** The task **
Your task is to copy the stretch of lines in the records below that begins with the line containing "let base := 0x0C20000" and ends with the line containing "else x.prev", exactly as written, with nothing added.

+++ Material for the task +++

-- ==== Sys2Proof/Machine/Chrono.lean ====
section
/-!
DEFINITION. Machine/Chrono.lean: trigger channels (R281 to R289), captures and their reading from the Reserve (R290 to R294), and what the
Reserve holds of a port's ticks (R342).
-/
namespace Sys2Proof.Machine

/-! ### What the Reserve holds -/

/-- The blocks of a port's present run of acquisition that the ring holds. -/
def Mach.portBlocks (m : Mach) (p : Port) (acq : Nat) : List Block :=
  m.rsv.blocks.filter fun b => b.tile.id.port == p && b.tile.acq == acq

/-- The tile columns of a port. -/
def Mach.columns (m : Mach) (p : Port) : Nat := ceilDiv (m.rangeCells p) 512

/-- m_old: the first tick of the oldest tile row that the ring holds for every column of that row (R342); none when no row is whole. -/
def Mach.oldest (m : Mach) (p : Port) (acq : Nat) : Option Nat :=
  let bs := m.portBlocks p acq
  bs.foldl (fun o b =>
    let whole := (bs.filter fun c => c.tile.id.restart == b.tile.id.restart && c.tile.id.trow == b.tile.id.trow).length
    if m.columns p ≤ whole then (match o with | none => some b.tile.m0 | some x => some (min x b.tile.m0)) else o) none

/-- How a tick of one column stands in the Reserve: held in a block, not yet entered, or no longer held. -/
inductive Held where
  | block (b : Block)
  | notYet
  | gone
deriving DecidableEq, Repr

/-- Whether a tile is of column `col` of an acquisition and holds tick `t`. -/
def Tile.covers (x : Tile) (acq col t : Nat) : Bool :=
  x.acq == acq && x.id.tcol == col && decide (x.m0 ≤ t) && decide (t < x.m0 + x.ticks)

/-- Whether tick `t` of column `col` of an acquisition is still on its way to the Reserve: not yet launched, its tile not complete, or the tile in the codec. -/
def Mach.tickComing (m : Mach) (p : Port) (acq col t : Nat) : Bool :=
  let a := m.acq.at p
  (a.acqNo == acq && !a.ended && decide (a.m ≤ t)) ||
  (a.launches.any fun l => l.acq == acq && l.m == t &&
    a.rows.any fun r => r.restart == l.restart && r.trow == l.trow && !r.done.contains col) ||
  ((m.codec.queue.at p).any fun x => x.covers acq col t) || m.codec.out.any fun b => b.tile.id.port == p && b.tile.covers acq col t

/-- How tick `t` of column `col` stands among the blocks `bs`: one that the Reserve neither holds nor is still to receive is gone (R293). -/
def Mach.tickIn (m : Mach) (p : Port) (acq : Nat) (bs : List Block) (col t : Nat) : Held :=
  match bs.find? fun b => b.tile.covers acq col t with
  | some b => .block b
  | none => if m.tickComing p acq col t then .notYet else .gone

/-- The tile columns of a cell range c0 … c1 − 1. -/
def colsOf (c0 c1 : Nat) : List Nat := (List.range (ceilDiv c1 512 - c0 / 512)).map fun i => c0 / 512 + i

/-! ### Channels -/

/-- A channel's state of R282 cleared (R284). -/
def Channel.clear (c : Channel) : Channel := { q := c.q, missT := c.missT }

/-- The thresholds and the class of an evaluated value (R281): 0 LOW, 1 MID, 2 HIGH. -/
def classOf (pol : Bool) (thrHi thrLo : Nat) (x : Rat) : Nat :=
  let x := if pol then -x else x
  let hi := if pol then -tagRat thrLo else tagRat thrHi
  let lo := if pol then -tagRat thrHi else tagRat thrLo
  if hi < x then 2 else if x < lo then 0 else 1

/-- The logic of a channel's TYPE on a row of class `cls` (R282): the new state and whether it fires. -/
def chanLogic (typ cond wMin wMax : Nat) (c : Channel) (cls r : Nat) : Channel × Bool :=
  let within (w : Nat) : Bool := decide (wMin ≤ w) && decide (w ≤ wMax)
  let (c', f) :=
    match typ with
    | 0 =>
      if cls = 0 then ({ c with primed := true }, false)
      else if cls = 2 ∧ c.primed then ({ c with primed := false }, true) else (c, false)
    | 1 =>
      if cls = 0 then
        if c.inp then ({ c with inp := false, primed := true }, xor (within (r - c.s)) (cond == 1)) else ({ c with primed := true }, false)
      else if cls = 2 ∧ c.primed ∧ !c.inp then ({ c with s := r, inp := true, primed := false }, false) else (c, false)
    | 2 =>
      if cls = 0 then ({ c with inr := false }, c.inr && !c.hiSeen && within (r - c.s))
      else if c.prev = some 0 then ({ c with s := r, inr := true, hiSeen := cls == 2 }, false)
      else if cls = 2 then ({ c with hiSeen := true }, false) else (c, false)
    | 3 =>
      if cls = (if cond = 0 then 2 else 0) then
        let n := min (c.cnt + 1) 65535
        ({ c with cnt := n }, decide (n = wMax) && decide (c.cnt < wMax))
      else ({ c with cnt := 0 }, false)
    | 4 =>
      if cls = 0 then ({ c with lastLow := r, primed := true }, false)
      else if cls = 2 ∧ c.primed then
        let w := r - c.lastLow
        ({ c with primed := false }, if cond = 0 then decide (w ≤ wMax) else decide (wMin ≤ w))
      else (c, false)
    | _ => (c, false)
  ({ c' with prev := some cls }, f)

/-- Set a channel's STATE: 0 OFF, 1 ARMED, 2 STOPPED, 3 REARM; ARM reads 1 while REARM. -/
def Mach.chanState (m : Mach) (c st : Nat) : Mach := (m.put (F.CHR_CH_STATUS_STATE c) st).putBit F.CHR_ARM c (st == 3)

/-- A write of 1 to a channel's ARM bit (R284). -/
def Mach.chanArm (m : Mach) (c : Nat) : Mach :=
  let st := m.get (F.CHR_CH_STATUS_STATE c)
  if st = 1 ∨ st = 2 then (m.modChan c Channel.clear).chanState c 3 else m

/-- At a start of acquisition or a plan restart, and at a port reset, the port's channels in ARMED or REARM clear their state (R285). -/
def Mach.clearChannels (m : Mach) (p : Port) : Mach :=
  chanNos.foldl (fun m c =>
    let st := m.get (F.CHR_CH_STATUS_STATE c)
    if m.get (F.CHR_CH_CTRL_PORT c) == portIx p && (st == 1 || st == 3) then m.modChan c Channel.clear else m) m

/-- A mask violation that takes no capture issues MASK_VIOL all the same (R285); it has no slot and no capture number, so that the event's are open (log entry
15). -/
def Mach.maskMiss (m : Mach) (p : Port) (c : Nat) : Mach :=
  let k := m.free
  { m with free := k + 2 }.emit2 (14 + portIx p) 1 (evPort p) (evArg c 0 (Config.openValue k % 16)) (Config.openValue (k + 1) % 2 ^ 32)

/-- A missed fire (R284, R285, R289): counted with its reason; the first since the channel's last capture keeps its reason and time and issues TRIG_MISSED. A mask's
fire is a violation whatever becomes of it. -/
def Mach.missFire (m : Mach) (p : Port) (c reason time : Nat) (mask : Bool) : Mach :=
  let m := if mask then m.maskMiss p c else m
  let first := m.get (F.CHR_CH_STATUS_MISSED c) == 0
  let m := m.bump (F.CHR_CH_STATUS_MISSED c)
  let m := m.bump (if reason = 1 then F.CHR_MISS_CNT_REARM else F.CHR_MISS_CNT_NO_SLOT)
  if first then
    let m := (m.put (F.CHR_CH_STATUS_REASON c) reason).modChan c fun x => { x with missT := time }
    m.emit2 (14 + portIx p) 2 (evPort p) (evArg c reason 0) time
  else m

/-- The cause entry of a channel: what its missed fires report, which are then cleared (R289). -/
def Mach.takeCause (m : Mach) (c : Nat) : Mach × CauseEntry :=
  let e : CauseEntry := ⟨c, m.get (F.CHR_CH_STATUS_REASON c), m.get (F.CHR_CH_STATUS_MISSED c),
    if m.get (F.CHR_CH_STATUS_MISSED c) = 0 then 0 else (mapGet {} m.chans c).missT⟩
  let m := (m.put (F.CHR_CH_STATUS_REASON c) 0).put (F.CHR_CH_STATUS_MISSED c) 0
  (m.modChan c fun x => { x with missT := 0 }, e)

/-- The cell range of a cause: its zone span widened by CAP_MARGIN and clipped to the range (R291). -/
def Mach.causeCells (m : Mach) (p : Port) (c z0 z1 : Nat) : Nat × Nat :=
  let zs := zoneList m.regs.act (portIx p)
  let (_, a, _) := zs.getD z0 (0, 0, 0)
  let (_, b, n) := zs.getD z1 (0, 0, 0)
  let mg := m.get (F.CHR_CAP_CAP_MARGIN c)
  (a - mg, min (b + n + mg) (m.rangeCells p))

/-- A capture's window from the PRE and POST of its primary (R290). -/
def Mach.capWindow (m : Mach) (p : Port) (acq mT c : Nat) : Nat × Nat × Nat :=
  let pre := m.get (F.CHR_PRE_TICKS c)
  let old := match m.oldest p acq with | some o => mT - o | none => 0
  (pre, min (min pre mT) old, m.get (F.CHR_POST_TICKS c))

/-- Bring a slot's registers in step with its capture. -/
def Mach.syncCap (m : Mach) (s : Nat) (c : Capture) : Mach :=
  let m := { m with caps := (m.caps.filter fun (e : Nat × Capture) => e.1 != s) ++ [(s, c)] }
  let m := (((m.put (F.CHR_SLOT_BUSY s) 1).put (F.CHR_SLOT_PORT s) (portIx c.port)).put (F.CHR_SLOT_PRIMARY s) c.primary).put
    (F.CHR_SLOT_ID_CAP_ID s) c.capId
  (m.put (F.CHR_SLOT_TICKS_TICKS s) c.total).putBit F.CHR_SLOT_BUSY_BUSY s true

/-- The capture held by a slot. -/
def Mach.capture (m : Mach) (s : Nat) : Option Capture := (m.caps.find? fun e => e.1 == s).map (·.2)

/-- A slot whose capture has been taken in the same row of the same port (R288). -/
def Mach.sameRow (m : Mach) (p : Port) (r : RowProd) : Option (Nat × Capture) :=
  m.caps.find? fun e => e.2.port == p && e.2.acq == r.acq && e.2.restart == r.restart && e.2.row == r.row

/-- A fire of an ARMED channel (R283, R288, R289): it joins the capture of its row, or takes the lowest-numbered free slot, or is missed with
NO_SLOT. `z0` and `z1` are the zone span of the cause, `value` x of the firing row. -/
def Mach.fire (m : Mach) (p : Port) (c : Nat) (r : RowProd) (z0 z1 value : Nat) (mask : Bool) : Mach :=
  let single := m.on (F.CHR_CH_CTRL_MODE c) || mask
  let (c0, c1) := m.causeCells p c z0 z1
  let mz := if mask then z0 else 0xFFFF
  match m.sameRow p r with
  | some (s, cap) =>
    let (m, e) := m.takeCause c
    let prim := min c cap.primary
    let (pre, avail, post) := m.capWindow p r.acq r.mT prim
    let cap := { cap with
      causes := (cap.causes.filter fun x => decide (x.ch < c)) ++ [e] ++ (cap.causes.filter fun x => decide (c < x.ch)),
      primary := prim, preReq := pre, preAvail := avail, post := post, c0 := min c0 cap.c0, c1 := max c1 cap.c1,
      next := r.mT - avail, last := r.mT + post,
      mask := if prim = c then mask else cap.mask,
      maskZone := if prim = c then mz else cap.maskZone,
      value := if prim = c then value else cap.value }
    let m := m.syncCap s cap
    let m := if single then m.chanState c 2 else m
    m.emit2 (14 + portIx p) (if mask then 1 else 0) (evPort p) (evArg c 0 s) cap.capId
  | none =>
    match (List.range 16).find? fun s => (m.capture s).isNone with
    | none => m.missFire p c 2 r.time mask
    | some s =>
      let (m, e) := m.takeCause c
      let (pre, avail, post) := m.capWindow p r.acq r.mT c
      let id := m.get F.CHR_NEXT_ID_CAP_ID
      let cap : Capture :=
      { port := p, capId := id, acq := r.acq, restart := r.restart, row := r.row, mT := r.mT, beat := r.beat, tick := r.tick,
        causes := [e], primary := c, preReq := pre, preAvail := avail, post := post, c0 := c0, c1 := c1, maskZone := mz, mask := mask,
        value := value, next := r.mT - avail, last := r.mT + post, nsub := r.nsub }
      let m := (m.put F.CHR_NEXT_ID_CAP_ID (id + 1)).bump F.CHR_CAP_CNT_COUNT
      let m := m.syncCap s cap
      let m := if single then m.chanState c 2 else m
      m.emit2 (14 + portIx p) (if mask then 1 else 0) (evPort p) (evArg c 0 s) id

/-- The violating zones of a row for a MASK channel (R287): tested entries whose evaluated value lies outside its limits. -/
def Mach.violations (m : Mach) (c : Nat) (r : RowProd) : List (Nat × ZAcc) :=
  let base := 0x0C20000 + 0x10000 * m.get (F.CHR_CH_CTRL_MASK_SEL c)
  let src := m.get (F.CHR_CH_CTRL_SRC c)
  r.zones.filter fun z =>
    let lo := bankWord m.regs.act (base + 16 + 8 * z.1)
    let hi := bankWord m.regs.act (base + 20 + 8 * z.1)
    let x := productVal z.2 src
    !z.2.inc && (decide (0 < z.2.n) || src == 5) && decide (tagRat lo ≤ tagRat hi) && (decide (x < tagRat lo) || decide (tagRat hi < x))

/-- A product as the capture header carries it, tagged (Table 12-5): MIN, MAX, PEAK and N are converted where they are no tagged word. -/
def productTag (z : ZAcc) (src : Nat) : Nat :=
  if src = 5 then nearestTag z.n 1
  else if src = 2 ∨ src = 3 ∨ src = 4 then product z src
  else product z src

/-- CHANNEL_ROW_EVAL (R281 to R289): a channel considers its next completed row. -/
def Mach.chanRow (m : Mach) (c : Nat) : Mach :=
  let x := mapGet {} m.chans c
  match x.q with
  | [] => m
  | r :: rest =>
    let m := m.modChan c fun x => { x with q := rest }
    let st := m.get (F.CHR_CH_STATUS_STATE c)
    let p := ixPort (m.get (F.CHR_CH_CTRL_PORT c))
    if st = 0 ∨ st = 2 then m
    else if m.get (F.CHR_CH_CTRL_TYPE c) = 5 then
      match m.violations c r with
      | [] => m
      | v :: vs =>
        if st = 3 then m.missFire p c 1 r.time true
        else m.fire p c r v.1 (vs.getLastD v).1 (productTag v.2 (m.get (F.CHR_CH_CTRL_SRC c))) true
    else
      let z := (r.zones.headD (0, {})).2
      let src := m.get (F.CHR_CH_CTRL_SRC c)
      let ev := !z.inc && (decide (0 < z.n) || src == 5)
      let cls : Option Nat := if ev then some (classOf (m.on (F.CHR_CH_CTRL_POL c)) (m.get (F.CHR_THR_HI_THR c)) (m.get (F.CHR_THR_LO_THR c)) (productVal z src))
        else x.prev
      match cls with
      | none => m
      | some cls =>
        let y := mapGet {} m.chans c
        let (y', f) := chanLogic (m.get (F.CHR_CH_CTRL_TYPE c)) (m.get (F.CHR_CH_CTRL_COND c)) (m.get (F.CHR_WIDTH_W_MIN c)) (m.get (F.CHR_WIDTH_W_MAX c)) y cls r.no
        let m := m.modChan c fun _ => y'
        if !f then m
        else if st = 3 then m.missFire p c 1 r.time false
        else m.fire p c r (m.get (F.CHR_CH_CTRL_ZONE c)) (m.get (F.CHR_CH_CTRL_ZONE c)) (productTag z src) false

+++

** Output for this exercise **
  let base := 0x0C20000 + 0x10000 * m.get (F.CHR_CH_CTRL_MASK_SEL c)
  let src := m.get (F.CHR_CH_CTRL_SRC c)
  r.zones.filter fun z =>
    let lo := bankWord m.regs.act (base + 16 + 8 * z.1)
    let hi := bankWord m.regs.act (base + 20 + 8 * z.1)
    let x := productVal z.2 src
    !z.2.inc && (decide (0 < z.2.n) || src == 5) && decide (tagRat lo ≤ tagRat hi) && (decide (x < tagRat lo) || decide (tagRat hi < x))

/-- A product as the capture header carries it, tagged (Table 12-5): MIN, MAX, PEAK and N are converted where they are no tagged word. -/
def productTag (z : ZAcc) (src : Nat) : Nat :=
  if src = 5 then nearestTag z.n 1
  else if src = 2 ∨ src = 3 ∨ src = 4 then product z src
  else product z src

/-- CHANNEL_ROW_EVAL (R281 to R289): a channel considers its next completed row. -/
def Mach.chanRow (m : Mach) (c : Nat) : Mach :=
  let x := mapGet {} m.chans c
  match x.q with
  | [] => m
  | r :: rest =>
    let m := m.modChan c fun x => { x with q := rest }
    let st := m.get (F.CHR_CH_STATUS_STATE c)
    let p := ixPort (m.get (F.CHR_CH_CTRL_PORT c))
    if st = 0 ∨ st = 2 then m
    else if m.get (F.CHR_CH_CTRL_TYPE c) = 5 then
      match m.violations c r with
      | [] => m
      | v :: vs =>
        if st = 3 then m.missFire p c 1 r.time true
        else m.fire p c r v.1 (vs.getLastD v).1 (productTag v.2 (m.get (F.CHR_CH_CTRL_SRC c))) true
    else
      let z := (r.zones.headD (0, {})).2
      let src := m.get (F.CHR_CH_CTRL_SRC c)
      let ev := !z.inc && (decide (0 < z.n) || src == 5)
      let cls : Option Nat := if ev then some (classOf (m.on (F.CHR_CH_CTRL_POL c)) (m.get (F.CHR_THR_HI_THR c)) (m.get (F.CHR_THR_LO_THR c)) (productVal z src))
        else x.prev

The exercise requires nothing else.